You can leave your AC on and circulatory fans on, just turn off all the exhaust venting.

If you get pyrithium directly on your plant, it WILL kill the leaves and turn them funky colors. If you have your plants trimmed up, spray a little underneath the canopy, if you can. Otherwise, ensure the bomb is placed in an area of the grow so that it will not spray directly on your plants. Let the circualtory fans disperse it throughout your room.


----------



## zipflip (Jun 29, 2009)

wow man, that sounds a bit harsh to use on mj man.
 personally
  i'll never use any product wit the word "BOMB" in it on any my girls no matter wat the reason.
 unless of course say i started like 50 plants an everyone turned out male. i'd just get a bomb an give up an blow the whole thing up  LOL

ya know, i cant help but wonder if products like these are maybe the reason for so many wierd mutant things goin on wit mj plants  which i too have notice an abundance on lately. like maybe the big seed breeders use all sorts chemicals etc to do watever and god only knows wats all in the stuff they put on mj now a days an who's to say its long term after affects dont affect things.
  i know i wouldnt wanan smoke any teh bud your bombing.  
  my future kids if any might be born wit flippers or somethin LOL


----------



## The Hemp Goddess (Jun 29, 2009)

zipflip said:
			
		

> wow man, that sounds a bit harsh to use on mj man.
> personally
> i'll never use any product wit the word "BOMB" in it on any my girls no matter wat the reason.
> unless of course say i started like 50 plants an everyone turned out male. i'd just get a bomb an give up an blow the whole thing up  LOL
> ...



LOL--I'm not sure that smoking spider mites and their eggs would be any better...


----------



## Lemmongrass (Jun 29, 2009)

IIRC it comes from a flower and inst nearly as scary as the name implies.


----------



## Hick (Jun 30, 2009)

one other thing about pyrithium, is it isn't very effective on mites. It IS an 'insecticide'. Mites are arachnophobes(spiders).


----------



## pcduck (Jun 30, 2009)

I used a combination of iso and water for one treatment, then used _Garden Safe House Plant & Garden Insect Spray_, then iso again. Have not seen the nasty little snots since and don't want to see them again.


----------



## dirtyolsouth (Jun 30, 2009)

Are you in flower?  I dunno about setting off a bomb if that's the case imho...   I had a moderate infestation several years ago early in flower and we used CO2 to suffocate them to death and it worked very well.  At the end of the bloom we really cleaned out the room, sprayed a diliuted bleach/water mixture and set off bug bombs and did another CO2 gassing...  My buddy had some Avid at the time so we used to do a quick dip of the clones after rooting them for preventative and we never saw another mite for the remaining year or so we were at that location.  I've gotten away from using Avid as it's pretty scary stuff.  It's effective here in the south but out west in Cali and BC it was so overused that mites have built up a tolerance to the stuff and it isn't nearly as effective anymore.  CO2 doesn't hurt anything but the mites and YOU if you stay in the CO2 saturated room as there is a lack of oxygen and you can pass out and suffocate too...

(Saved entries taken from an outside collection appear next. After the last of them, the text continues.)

/-! ### The quadrant's host path (chapters 02, 03, 05, 06) -/

/-- R27, R49, R58, R81, R276. The head of a plot queue that both buckets admit goes to Graft: matched by a line, it is translated and leaves the queue, and RATE_HELD shows no wait; refused by RD_EN it is completed with Completer
Abort; matched by a fenced line too, with FaultRecord 0x28; an AtomicOp without ATOMIC_EN is completed with Unsupported Request. -/
def Obligations.PlotQueueAdmission : Prop :=
  (∀ (s : State) (p : Fin 4096) (r : OutReq) (rs : List OutReq) (w : Nat) (l : Line) (e : WinEntry), s.wf = true → quadRuns s (quadrantOf p) = true → (plotOf s p).matched = none →
    (plotOf s p).queue = r :: rs → plotState s p = psServing → r.kind = .read → txAdmits s p = true → heldQ s (quadrantOf p) 2 = false →
    heldQ s (quadrantOf p) 1 = false → findLine s p false r.bar4 r.off r.len = some (w, l, e) → l.marked = false → l.fenced = false → e.rdEn = true →
    (quadOf s (quadrantOf p)).pf = [] →
    Runs (.plotQueueAdmit p) s fun t =>
      (plotOf t p).matched = some { req := r, win := w, gen := l.curGen, node := e.node, addr := e.tbase + (r.off - e.first), entry := e } ∧
      (∃ more, (plotOf t p).queue = rs ++ more) ∧ bitF t (F.PE_STATUS_RATE_HELD p) = false ∧ FieldsBut s t [F.PE_STATUS_RATE_HELD p] ∧
      t = { s with cells := t.cells, plots := t.plots, quads := t.quads }) ∧
  (∀ (s : State) (p : Fin 4096) (r : OutReq) (rs : List OutReq) (w : Nat) (l : Line) (e : WinEntry), s.wf = true → quadRuns s (quadrantOf p) = true → (plotOf s p).matched = none →
    (plotOf s p).queue = r :: rs → plotState s p = psServing → r.kind = .read → txAdmits s p = true → heldQ s (quadrantOf p) 2 = false →
    heldQ s (quadrantOf p) 1 = false → findLine s p false r.bar4 r.off r.len = some (w, l, e) → l.marked = false → l.fenced = false → e.rdEn = false →
    Runs (.plotQueueAdmit p) s fun t =>
      (portOf t (quadrantOf p)).txq = (portOf s (quadrantOf p)).txq ++ errorTlp s p .completerAbort true ++
        [{ kind := .completion, plot := p, reqId := r.reqId, tag := r.tag, status := .ca }] ∧
      AerErr.completerAbort ∈ (funcOf t p).aer ∧ (∃ more, (plotOf t p).queue = rs ++ more)) ∧
  (∀ (s : State) (p : Fin 4096) (r : OutReq) (rs : List OutReq) (w : Nat) (l : Line) (e : WinEntry), s.wf = true → quadRuns s (quadrantOf p) = true → (plotOf s p).matched = none →
    (plotOf s p).queue = r :: rs → plotState s p = psServing → r.kind = .read → txAdmits s p = true → heldQ s (quadrantOf p) 2 = false →
    heldQ s (quadrantOf p) 1 = false → findLine s p false r.bar4 r.off r.len = some (w, l, e) → l.marked = false → l.fenced = true →
    Runs (.plotQueueAdmit p) s fun t =>
      getF t (F.PE_STATUS_LAST_FAULT p) = 0x28 ∧ AerErr.completerAbort ∈ (funcOf t p).aer) ∧
  (∀ (s : State) (p : Fin 4096) (r : OutReq) (rs : List OutReq), s.wf = true → quadRuns s (quadrantOf p) = true → (plotOf s p).matched = none → (plotOf s p).queue = r :: rs →
    plotState s p = psServing → r.kind = .atomic → bitF s (F.PE_CAPS_ATOMIC_EN p) = false →
    Runs (.plotQueueAdmit p) s fun t =>
      (portOf t (quadrantOf p)).txq = (portOf s (quadrantOf p)).txq ++ errorTlp s p .unsupportedRequest true ++
        [{ kind := .completion, plot := p, reqId := r.reqId, tag := r.tag, status := .ur }] ∧
      AerErr.unsupportedRequest ∈ (funcOf t p).aer ∧ (∃ more, (plotOf t p).queue = rs ++ more))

To do this technique you need to get a 20lb CO2 cylinder and let it empty it's contents into your grow room with the ventilation off but with fans going.  It wasn't summer so we didn't have A/C but if it was me I'd leave it off for a dark cycle if I used CO2 this way.

Ideally you should use a regulator to release the gas as those tanks can freeze up if you just open the valve and let it rip IME...

Also...  BE CAREFUL if you have to go into the room...  It can smother and suffocate you too!    If the mites don't have any air you won't either...  At the end of the 12 hr darkness quickly go into the room and turn on your a/c and ventilation fan and get back out, leave the door open and give it a good 15 minutes to a half hour to replenish the oxygen in the room...   If you stay in the room you could pass out from lack of oxygen.

We used two applications... two entire 20 lb tanks but it was $60 well spent as we caught the infestation early on and the buds developed without any nasty critters.

Any-hoo.  Just a kinder, gentler thought...

Peace!


----------



## NorCalHal (Jun 30, 2009)

Hick said:
			
		

> one other thing about pyrithium, is it isn't very effective on mites. It IS an 'insecticide'. Mites are arachnophobes(spiders).


 

Great point. I have NEVER seen a pyrithium "bomb" eridicate spidermites from a grow. It will help control it, but it won't rid your garden, imo.


----------